Вслед за Ахматовой, с которой Шапорина была дружна, она вполне могла сказать о себе: я была тогда с моим народом/ там, где мой народ, к несчастью, был. Была – и подробно обо всем этом писала, осознавая важность своих свидетельств.

В 50-е годы прошлого века мой старший друг, известный лингвист Энвер Ахметович Макаев, часто говорил: «с нами случится всё самое худшее». С Шапориной и ее ближайшими родственниками и в самом деле случилось почти всё – кроме тюрьмы и ссылки. Вокруг арестовывали, лишали жилья и имущества, высылали целые семьи. Два старших брата Л.В. эмигрировали, немалая часть ближайших друзей в разные годы погибли в лагерях и тюрьмах. Шапорина бедствовала и голодала, продавала вещи, принадлежавшие еще ее родителям, расставалась с дорогими ей книгами и альбомами, сама колола дрова и топила печку, в блокаду работала медсестрой, зарабатывала преподаванием и переводами, чтобы кормить и лечить сначала своих, а потом еще и чужих детей (об этом ниже) и своих внуков.

В 1933 г. Любовь Васильевна пережила смерть любимой младшей дочери – одиннадцатилетней Аленушки. Ее она будет оплакивать до конца своих дней.
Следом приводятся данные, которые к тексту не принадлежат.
/-- A write that changes no byte of the window leaves the outcome of the request in progress (log 6). -/
theorem step_writeDuring {s : State} {i : Nat} {b : Byte} {o : DecodeOutcome} (h : step s = .next (s.deliver o))
    (hkeep : s.inWindow i = true → Memory.read s.buf i = b)
    (hread : ∀ a, s.inWindow a = true → Memory.read (s.writeBetween i b).buf a = Memory.read s.buf a) :
    step (s.writeDuring i b) = .next ((s.writeDuring i b).deliver o) := by
  obtain ⟨hreq, hsteady, -⟩ := step_next h
  have hready : (s.writeDuring i b).Ready := ⟨by simpa using hreq, by simpa [hsteady, imp_iff_not_or] using hkeep⟩
  refine step_of_same_window h hready (by simp) (by simp) (by simp) fun a hlow hhigh => ?_
  exact (hread a (State.inWindow_eq_true.mpr ⟨hlow, hhigh⟩)).symm

/-- Settles O26: another value in the window or another length makes the window unsteady; the other changes leave every
byte of the window. -/
theorem changedWindowIsRefused : Obligations.ChangedWindowIsRefused := by
  intro s hreq
  refine ⟨fun i b hlow hhigh hne => ?_, fun n hn => ?_, fun i b hi o h => ?_, fun i hwf hlow hhigh o h => ?_,
    fun o h => ?_⟩
  · have hin := State.inWindow_eq_true.mpr ⟨hlow, hhigh⟩
    exact step_of_turnedAway (turnedAway_of_unsteady (by simpa using hreq) (by simp [hin, hne]))
  · exact step_of_turnedAway (turnedAway_of_unsteady hreq (by simp [hn]))
  · have hout : ¬ s.inWindow i = true := by
      rw [State.inWindow_eq_true]
      omega
    refine step_writeDuring h (fun hin => absurd hin hout) fun a ha => s.read_writeBetween_other ?_ b
    rintro rfl
    exact hout ha
  · refine step_writeDuring h (fun _ => rfl) fun a _ => ?_
    rw [State.read_writeBetween hwf (by omega)]
    split
    · next ha => rw [ha]
    · rfl
  · obtain ⟨-, hsteady, -⟩ := step_next h
    have hready : (s.resizeDuring s.n).Ready := ⟨hreq, by simpa using hsteady⟩
    exact step_of_same_window h hready rfl rfl rfl fun a _ hhigh => (Memory.read_below s.buf (by omega)).symm

/-! ### Changes between requests -/

/-- The bytes left are the bytes of the buffer from the offset on. -/
theorem getElem?_bytesLeft (s : State) (k : Nat) : (bytesLeft s)[k]? = s.readByte (s.offset + k) := by
  by_cases hk : s.offset + k < s.n
  · simp [bytesLeft, State.readByte, hk, Nat.lt_sub_iff_add_lt']
  · simp [bytesLeft, State.readByte, hk, Nat.lt_sub_iff_add_lt']

/-- The operand bytes are the bytes of the buffer after the offset. -/
theorem State.getElem?_operandBytes (s : State) {j k : Nat} (h : j < k) :
    (s.operandBytes k)[j]? = some (Memory.read s.buf (s.offset + 1 + j)) := by
  simp [State.operandBytes, h]

/-- Settles O28: the step on the written buffer answers the pseudocode over it, and the opcode, the operands and `present`
of the outcome are read from it. -/
theorem writesBetweenRequestsAreSeen : Obligations.WritesBetweenRequestsAreSeen := by
  intro s i b hwf hi
  have hwritten := State.readByte_writeBetween_same hwf hi b
  refine ⟨hwritten, fun a ha => ?_, fun hrom hready => ?_⟩
  · simp only [State.readByte, State.writeBetween_n, s.read_writeBetween_other ha b]
  have hrom' := hrom.writeBetween i b
  have hready' := hready.writeBetween i b
  obtain ⟨o, hstep, -, href⟩ := stepAnswersTheReferenceDecode (s.writeBetween i b) hrom' hready'
  refine ⟨o, hstep, ?_, ?_, ?_, ?_⟩
  · simpa using href _ fun a _ => (State.read_writeBetween hwf hi b a).symm
  · intro hoffset
    have hop : (s.writeBetween i b).readByte (s.writeBetween i b).offset = some b := by
      rwa [State.writeBetween_offset, ← hoffset]
    obtain ⟨o', hstep', hreported, -⟩ := everyOffsetIsDecoded _ b hrom' hready' hop
    obtain rfl : o = o' := State.deliver_inj (Host.Outcome.next.inj (hstep.symm.trans hstep'))
    exact hreported
  · rintro r k rfl hoperand hk
    obtain ⟨e, text, -, hrecord⟩ := step_next_decoded hrom' hstep rfl
    have hoperands : r.operands = (s.writeBetween i b).operandBytes (e.length.bytes - 1) :=
      congrArg DecodedRecord.operands hrecord
    rw [hoperands, State.operandBytes_length] at hk
    have hindex : (s.writeBetween i b).offset + 1 + k = i := by
      rw [State.writeBetween_offset]
      omega
    rw [hoperands, State.getElem?_operandBytes _ hk, hindex, State.read_writeBetween hwf hi, if_pos rfl]
  · rintro t k rfl hpresent
    obtain ⟨op, e, -, -, -, rfl⟩ := step_next_truncated hstep rfl
    rwa [getElem?_bytesLeft, State.writeBetween_offset, ← hpresent]

end Sys2Proof.Machine

/-!
PROOFS. The reference walk over complete instructions (40_decode_operation.md R124): one `Decoded` for each, to the end of
the buffer.
-/

namespace Sys2Proof.Machine

open Sys2Proof.Stated

/-! ### The bytes the walk has before it -/

/-- The bytes of the buffer a walk starts with are the bytes it is given. -/
theorem bytesLeft_startWalk (s : State) (bs : List Byte) : bytesLeft (s.startWalk bs) = bs := by
  refine List.ext_getElem (by simp [bytesLeft]) fun k hk hk' => ?_
  have hbyte := getElem?_bytesLeft (s.startWalk bs) k
  rw [State.startWalk_offset, Nat.zero_add, State.startWalk_readByte s hk', List.getElem?_eq_getElem hk] at hbyte
  exact Option.some.inj hbyte

/-- An outcome that consumes bytes leaves those after them. -/
theorem bytesLeft_deliver {o : DecodeOutcome} {c : Nat} (hc : o.bytesConsumed = some c) (s : State) :
    bytesLeft (s.deliver o) = (bytesLeft s).drop c := by
  refine List.ext_getElem? fun k => ?_
  rw [getElem?_bytesLeft, List.getElem?_drop, getElem?_bytesLeft, State.deliver_readByte,
    (State.deliver_of_consumed hc s).1, Nat.add_assoc]

/-- Bytes are left exactly where the offset is in the buffer. -/
theorem bytesLeft_length (s : State) : (bytesLeft s).length = s.n - s.offset := by
  simp [bytesLeft]

/-! ### One turn for one instruction -/

/-- The record of an instruction: its length, its opcode and its operand bytes (10_state.md R27). -/
def DecodedRecord.IsOf (r : DecodedRecord) (i : Instr) : Prop :=
  r.length = i.length ∧ r.opcode = i.opcode ∧ r.operands = i.operands

/-- An instruction's bytes are as many as its length. -/
theorem encode_length (i : Instr) : (encode i).length = i.length := rfl

/-- Every instruction has its opcode byte. -/
theorem instr_length_pos (i : Instr) : 0 < i.length := Nat.succ_pos _

/-- A step where an instruction's bytes are the next ones answers that instruction's record and consumes its bytes. -/
theorem step_of_bytesLeft {s : State} {i : Instr} {rest : List Byte} (hrom : s.RomLoaded) (hready : s.Ready)
    (hleft : bytesLeft s = encode i ++ rest) :
    ∃ r : DecodedRecord, step s = .next (s.deliver (.decoded r)) ∧ r.IsOf i ∧ r.bytesConsumed = i.length := by
  have hlen : s.offset + i.length ≤ s.n := by
    have hlength := congrArg List.length hleft
    rw [bytesLeft_length, List.length_append, encode_length] at hlength
    have hpos := instr_length_pos i
    omega
  have hencode : ∀ k (hk : k < (encode i).length), s.readByte (s.offset + k) = some (encode i)[k] := fun k hk => by
    rw [← getElem?_bytesLeft, hleft, List.getElem?_append_left hk, List.getElem?_eq_getElem hk]
  obtain ⟨e, text, -, -, -, -, hstep⟩ := everyInstructionDecodes i s hrom hlen
  exact ⟨_, hstep hready hencode, ⟨rfl, rfl, rfl⟩, rfl⟩

/-- A run of one step more begins with that step. -/
theorem run_succ_of_step {M : Host.Core} {s t : M.State} (h : M.step s = .next t) (k : Nat) :
    M.run (k + 1) s = M.run k t := by
  rw [Host.Core.run, h]

/-! ### The whole walk -/

/-- A walk with the bytes of complete instructions before it, presenting a request while its offset is in the buffer,
answers the record of each instruction in turn and ends at the end of the buffer with no request presented. -/
theorem run_of_bytesLeft {s : State} (is : List Instr) (hrom : s.RomLoaded) (hsteady : s.steady = true)
    (hcursor : s.CursorOk) (hreq : s.requested = true ↔ s.offset < s.n)
    (hleft : bytesLeft s = is.flatMap encode) :
    ∃ (t : State) (rs : List DecodedRecord), Host.Core.run core is.length s = .next t ∧ t.offset = t.n ∧ t.n = s.n ∧
      t.requested = false ∧ t.trace = s.trace ++ rs.map .decoded ∧ List.Forall₂ DecodedRecord.IsOf rs is := by
  induction is generalizing s with
  | nil =>
    have hnone : s.n - s.offset = 0 := by rw [← bytesLeft_length, hleft, List.flatMap_nil, List.length_nil]
    have hend : s.offset = s.n := Nat.le_antisymm hcursor (Nat.le_of_sub_eq_zero hnone)
    have hstop : s.requested = false := by
      rw [← Bool.not_eq_true, hreq, hend]
      exact Nat.lt_irrefl _
    exact ⟨s, [], rfl, hend, rfl, hstop, (List.append_nil _).symm, .nil⟩
  | cons i is ih =>
    rw [List.flatMap_cons] at hleft
    have hlength := congrArg List.length hleft
    rw [bytesLeft_length, List.length_append, encode_length] at hlength
    have hpos := instr_length_pos i
    obtain ⟨r, hstep, hr, hconsumed⟩ := step_of_bytesLeft hrom ⟨hreq.mpr (by omega), hsteady⟩ hleft
    have hc : (DecodeOutcome.decoded r).bytesConsumed = some i.length := congrArg some hconsumed
    obtain ⟨hoffset, hnext⟩ := State.deliver_of_consumed hc s
    have hcursor' : (s.deliver (.decoded r)).CursorOk := by
      rw [State.CursorOk, hoffset, State.deliver_n]
      omega
    have hleft' : bytesLeft (s.deliver (.decoded r)) = is.flatMap encode := by
      rw [bytesLeft_deliver hc, hleft, ← encode_length, List.drop_left]
    obtain ⟨t, rs, hrun, hend, hn, hstop, htrace, hrs⟩ :=
      ih (s := s.deliver (.decoded r)) hrom hsteady hcursor' hnext hleft'
    refine ⟨t, r :: rs, (run_succ_of_step (M := core) hstep _).trans hrun, hend, hn, hstop, ?_, .cons hr hrs⟩
    rw [htrace, State.deliver_trace, List.append_assoc, List.singleton_append, List.map_cons]

/-- Settles O25: the walk starts with all the bytes before it. -/
theorem concatenatedInstructionsWalkToTheEnd : Obligations.ConcatenatedInstructionsWalkToTheEnd := by
  intro s is hrom
  obtain ⟨t, rs, hrun, hend, hn, hstop, htrace, hrs⟩ :=
    run_of_bytesLeft (s := s.startWalk (is.flatMap encode)) is hrom rfl (Nat.zero_le _) (by simp)
      (bytesLeft_startWalk s _)
  rw [State.startWalk_trace, List.nil_append] at htrace
  have hcount := hrs.length_eq
  refine ⟨t, hrun, hend, hn, hstop, by rw [htrace, List.length_map, hcount], fun k hk => ?_⟩
  have hk' : k < rs.length := by omega
  refine ⟨rs[k], ?_, hrs.get hk' hk⟩
  rw [htrace, List.getElem?_map, List.getElem?_eq_getElem hk', Option.map_some]

end Sys2Proof.Machine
Ежегодно – пусть на последние деньги – Л.В. заказывает панихиду, даже больная ездит на могилу, бережет памятник – притом ее скорбь не делит отец ребенка. Даже через десять, пятнадцать, двадцать лет потеря дочери не стала для Л.В. частью прошлого. Видимо, только с дочерью – совсем еще маленькой девочкой – Любовь Васильевну связывали глубокие чувства; через много лет она так же будет любить внучку Соню, дочь сына Васи. О самом Васе Л.В. тоже будет заботиться всю жизнь, он станет хорошим театральным художником, но подлинно близкие отношения между матерью и сыном не сложились.

К 1933 г., когда умерла Аленушка, семья Л.В. по существу уже давно распалась, да и во времена, когда Шапорины еще не разъехались окончательно, Л.В. относилась к супругу в большей мере как к талантливому, но нелепому младшему брату – сосредоточенному только на себе и своих трудностях. Главное, в чем Л.В. упрекала мужа – это его неспособность целеустремленно работать, неготовность к ответственности ни за свой талант, ни за судьбы близких.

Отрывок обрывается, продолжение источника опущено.